● **Task goal**
Write the records out again, exactly as they stand below.
Task material START
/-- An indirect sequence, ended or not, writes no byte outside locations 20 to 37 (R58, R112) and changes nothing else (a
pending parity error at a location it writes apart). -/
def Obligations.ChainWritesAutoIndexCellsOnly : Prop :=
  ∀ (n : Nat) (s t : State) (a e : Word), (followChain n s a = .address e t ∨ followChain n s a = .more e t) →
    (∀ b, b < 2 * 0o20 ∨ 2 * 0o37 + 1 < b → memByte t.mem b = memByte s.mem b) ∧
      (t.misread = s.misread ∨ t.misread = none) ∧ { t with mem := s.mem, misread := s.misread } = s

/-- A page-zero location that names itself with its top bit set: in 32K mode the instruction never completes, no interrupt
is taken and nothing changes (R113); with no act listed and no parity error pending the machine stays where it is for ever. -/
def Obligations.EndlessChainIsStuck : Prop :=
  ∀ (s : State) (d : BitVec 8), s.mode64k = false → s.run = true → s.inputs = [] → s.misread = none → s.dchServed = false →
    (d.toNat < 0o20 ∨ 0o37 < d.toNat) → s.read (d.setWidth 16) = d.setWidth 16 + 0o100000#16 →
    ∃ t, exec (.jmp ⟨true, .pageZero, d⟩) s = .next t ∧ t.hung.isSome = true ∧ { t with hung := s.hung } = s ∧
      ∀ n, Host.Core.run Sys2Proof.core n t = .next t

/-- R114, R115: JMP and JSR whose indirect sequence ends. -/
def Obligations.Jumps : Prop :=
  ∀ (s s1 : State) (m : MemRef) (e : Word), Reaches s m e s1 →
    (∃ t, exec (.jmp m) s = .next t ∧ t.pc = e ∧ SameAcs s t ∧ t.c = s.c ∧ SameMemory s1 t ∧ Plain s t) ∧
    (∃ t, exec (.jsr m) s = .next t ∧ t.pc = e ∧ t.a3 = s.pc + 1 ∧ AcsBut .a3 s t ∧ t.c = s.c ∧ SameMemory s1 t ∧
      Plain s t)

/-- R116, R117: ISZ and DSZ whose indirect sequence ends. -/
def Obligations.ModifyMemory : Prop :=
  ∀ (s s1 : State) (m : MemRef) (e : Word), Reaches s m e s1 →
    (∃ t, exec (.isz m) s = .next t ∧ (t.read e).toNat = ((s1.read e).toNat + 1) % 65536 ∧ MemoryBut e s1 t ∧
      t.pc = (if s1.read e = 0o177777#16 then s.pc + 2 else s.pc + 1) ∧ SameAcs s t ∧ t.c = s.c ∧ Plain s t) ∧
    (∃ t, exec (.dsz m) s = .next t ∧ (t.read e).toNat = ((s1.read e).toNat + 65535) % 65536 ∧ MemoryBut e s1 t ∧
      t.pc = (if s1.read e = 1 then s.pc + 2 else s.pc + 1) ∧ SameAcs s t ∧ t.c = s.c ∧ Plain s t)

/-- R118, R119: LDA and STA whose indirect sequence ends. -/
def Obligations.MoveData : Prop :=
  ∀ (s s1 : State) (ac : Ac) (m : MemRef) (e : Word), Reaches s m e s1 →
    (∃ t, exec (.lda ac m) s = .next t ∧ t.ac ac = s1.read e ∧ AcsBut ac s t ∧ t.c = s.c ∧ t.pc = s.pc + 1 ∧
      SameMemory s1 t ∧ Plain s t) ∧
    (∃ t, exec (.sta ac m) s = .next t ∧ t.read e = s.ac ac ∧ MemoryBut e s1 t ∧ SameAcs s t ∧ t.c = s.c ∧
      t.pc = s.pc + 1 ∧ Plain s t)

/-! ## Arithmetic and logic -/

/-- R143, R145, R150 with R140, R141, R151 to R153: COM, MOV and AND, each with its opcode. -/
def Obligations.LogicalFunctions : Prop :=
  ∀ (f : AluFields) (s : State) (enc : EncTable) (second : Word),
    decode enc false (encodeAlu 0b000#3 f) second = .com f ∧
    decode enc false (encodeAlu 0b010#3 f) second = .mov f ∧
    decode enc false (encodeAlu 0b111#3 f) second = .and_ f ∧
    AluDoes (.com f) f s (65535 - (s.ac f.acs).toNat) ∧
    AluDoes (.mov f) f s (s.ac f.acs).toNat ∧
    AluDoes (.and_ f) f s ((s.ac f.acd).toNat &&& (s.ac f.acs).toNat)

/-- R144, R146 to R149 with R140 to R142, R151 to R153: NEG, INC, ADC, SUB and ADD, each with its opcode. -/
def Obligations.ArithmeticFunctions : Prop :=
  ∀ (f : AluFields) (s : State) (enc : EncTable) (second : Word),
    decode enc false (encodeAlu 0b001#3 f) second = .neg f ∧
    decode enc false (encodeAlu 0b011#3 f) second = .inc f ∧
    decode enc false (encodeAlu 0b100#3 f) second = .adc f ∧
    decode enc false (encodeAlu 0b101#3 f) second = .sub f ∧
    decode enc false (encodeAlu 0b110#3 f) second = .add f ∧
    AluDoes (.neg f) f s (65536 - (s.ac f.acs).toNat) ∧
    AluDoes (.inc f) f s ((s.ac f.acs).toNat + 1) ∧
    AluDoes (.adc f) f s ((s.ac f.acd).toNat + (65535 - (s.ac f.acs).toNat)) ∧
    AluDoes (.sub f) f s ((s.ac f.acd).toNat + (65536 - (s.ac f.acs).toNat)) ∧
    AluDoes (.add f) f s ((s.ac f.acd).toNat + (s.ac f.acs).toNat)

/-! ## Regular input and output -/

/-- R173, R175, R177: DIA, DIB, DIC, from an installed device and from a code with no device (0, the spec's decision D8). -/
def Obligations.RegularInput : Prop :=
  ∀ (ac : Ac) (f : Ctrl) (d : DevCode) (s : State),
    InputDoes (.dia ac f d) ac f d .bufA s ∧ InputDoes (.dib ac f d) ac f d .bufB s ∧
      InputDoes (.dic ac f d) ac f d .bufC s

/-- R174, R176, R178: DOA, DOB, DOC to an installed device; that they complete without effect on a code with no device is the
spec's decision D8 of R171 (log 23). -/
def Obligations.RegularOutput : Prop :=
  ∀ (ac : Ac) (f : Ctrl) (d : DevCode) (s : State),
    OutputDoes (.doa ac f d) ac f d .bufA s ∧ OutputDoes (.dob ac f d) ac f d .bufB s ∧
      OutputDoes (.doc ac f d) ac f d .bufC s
Task material END
● **Response area**
/-- An indirect sequence, ended or not, writes no byte outside locations 20 to 37 (R58, R112) and changes nothing else (a
pending parity error at a location it writes apart). -/
def Obligations.ChainWritesAutoIndexCellsOnly : Prop :=
  ∀ (n : Nat) (s t : State) (a e : Word), (followChain n s a = .address e t ∨ followChain n s a = .more e t) →
    (∀ b, b < 2 * 0o20 ∨ 2 * 0o37 + 1 < b → memByte t.mem b = memByte s.mem b) ∧
      (t.misread = s.misread ∨ t.misread = none) ∧ { t with mem := s.mem, misread := s.misread } = s

/-- A page-zero location that names itself with its top bit set: in 32K mode the instruction never completes, no interrupt
is taken and nothing changes (R113); with no act listed and no parity error pending the machine stays where it is for ever. -/
def Obligations.EndlessChainIsStuck : Prop :=
  ∀ (s : State) (d : BitVec 8), s.mode64k = false → s.run = true → s.inputs = [] → s.misread = none → s.dchServed = false →
    (d.toNat < 0o20 ∨ 0o37 < d.toNat) → s.read (d.setWidth 16) = d.setWidth 16 + 0o100000#16 →
    ∃ t, exec (.jmp ⟨true, .pageZero, d⟩) s = .next t ∧ t.hung.isSome = true ∧ { t with hung := s.hung } = s ∧
      ∀ n, Host.Core.run Sys2Proof.core n t = .next t

/-- R114, R115: JMP and JSR whose indirect sequence ends. -/
def Obligations.Jumps : Prop :=
  ∀ (s s1 : State) (m : MemRef) (e : Word), Reaches s m e s1 →
    (∃ t, exec (.jmp m) s = .next t ∧ t.pc = e ∧ SameAcs s t ∧ t.c = s.c ∧ SameMemory s1 t ∧ Plain s t) ∧
    (∃ t, exec (.jsr m) s = .next t ∧ t.pc = e ∧ t.a3 = s.pc + 1 ∧ AcsBut .a3 s t ∧ t.c = s.c ∧ SameMemory s1 t ∧
      Plain s t)

/-- R116, R117: ISZ and DSZ whose indirect sequence ends. -/
def Obligations.ModifyMemory : Prop :=
  ∀ (s s1 : State) (m : MemRef) (e : Word), Reaches s m e s1 →
    (∃ t, exec (.isz m) s = .next t ∧ (t.read e).toNat = ((s1.read e).toNat + 1) % 65536 ∧ MemoryBut e s1 t ∧
      t.pc = (if s1.read e = 0o177777#16 then s.pc + 2 else s.pc + 1) ∧ SameAcs s t ∧ t.c = s.c ∧ Plain s t) ∧
    (∃ t, exec (.dsz m) s = .next t ∧ (t.read e).toNat = ((s1.read e).toNat + 65535) % 65536 ∧ MemoryBut e s1 t ∧
      t.pc = (if s1.read e = 1 then s.pc + 2 else s.pc + 1) ∧ SameAcs s t ∧ t.c = s.c ∧ Plain s t)

/-- R118, R119: LDA and STA whose indirect sequence ends. -/
def Obligations.MoveData : Prop :=
  ∀ (s s1 : State) (ac : Ac) (m : MemRef) (e : Word), Reaches s m e s1 →
    (∃ t, exec (.lda ac m) s = .next t ∧ t.ac ac = s1.read e ∧ AcsBut ac s t ∧ t.c = s.c ∧ t.pc = s.pc + 1 ∧
      SameMemory s1 t ∧ Plain s t) ∧
    (∃ t, exec (.sta ac m) s = .next t ∧ t.read e = s.ac ac ∧ MemoryBut e s1 t ∧ SameAcs s t ∧ t.c = s.c ∧
      t.pc = s.pc + 1 ∧ Plain s t)

/-! ## Arithmetic and logic -/

/-- R143, R145, R150 with R140, R141, R151 to R153: COM, MOV and AND, each with its opcode. -/
def Obligations.LogicalFunctions : Prop :=
  ∀ (f : AluFields) (s : State) (enc : EncTable) (second : Word),
    decode enc false (encodeAlu 0b000#3 f) second = .com f ∧
    decode enc false (encodeAlu 0b010#3 f) second = .mov f ∧
    decode enc false (encodeAlu 0b111#3 f) second = .and_ f ∧
    AluDoes (.com f) f s (65535 - (s.ac f.acs).toNat) ∧
    AluDoes (.mov f) f s (s.ac f.acs).toNat ∧
    AluDoes (.and_ f) f s ((s.ac f.acd).toNat &&& (s.ac f.acs).toNat)

/-- R144, R146 to R149 with R140 to R142, R151 to R153: NEG, INC, ADC, SUB and ADD, each with its opcode. -/
def Obligations.ArithmeticFunctions : Prop :=
  ∀ (f : AluFields) (s : State) (enc : EncTable) (second : Word),
    decode enc false (encodeAlu 0b001#3 f) second = .neg f ∧
    decode enc false (encodeAlu 0b011#3 f) second = .inc f ∧
    decode enc false (encodeAlu 0b100#3 f) second = .adc f ∧
    decode enc false (encodeAlu 0b101#3 f) second = .sub f ∧
    decode enc false (encodeAlu 0b110#3 f) second = .add f ∧
    AluDoes (.neg f) f s (65536 - (s.ac f.acs).toNat) ∧
    AluDoes (.inc f) f s ((s.ac f.acs).toNat + 1) ∧
    AluDoes (.adc f) f s ((s.ac f.acd).toNat + (65535 - (s.ac f.acs).toNat)) ∧
    AluDoes (.sub f) f s ((s.ac f.acd).toNat + (65536 - (s.ac f.acs).toNat)) ∧
    AluDoes (.add f) f s ((s.ac f.acd).toNat + (s.ac f.acs).toNat)

/-! ## Regular input and output -/

/-- R173, R175, R177: DIA, DIB, DIC, from an installed device and from a code with no device (0, the spec's decision D8). -/
def Obligations.RegularInput : Prop :=
  ∀ (ac : Ac) (f : Ctrl) (d : DevCode) (s : State),
    InputDoes (.dia ac f d) ac f d .bufA s ∧ InputDoes (.dib ac f d) ac f d .bufB s ∧
      InputDoes (.dic ac f d) ac f d .bufC s

/-- R174, R176, R178: DOA, DOB, DOC to an installed device; that they complete without effect on a code with no device is the
spec's decision D8 of R171 (log 23). -/
def Obligations.RegularOutput : Prop :=
  ∀ (ac : Ac) (f : Ctrl) (d : DevCode) (s : State),
    OutputDoes (.doa ac f d) ac f d .bufA s ∧ OutputDoes (.dob ac f d) ac f d .bufB s ∧
      OutputDoes (.doc ac f d) ac f d .bufC s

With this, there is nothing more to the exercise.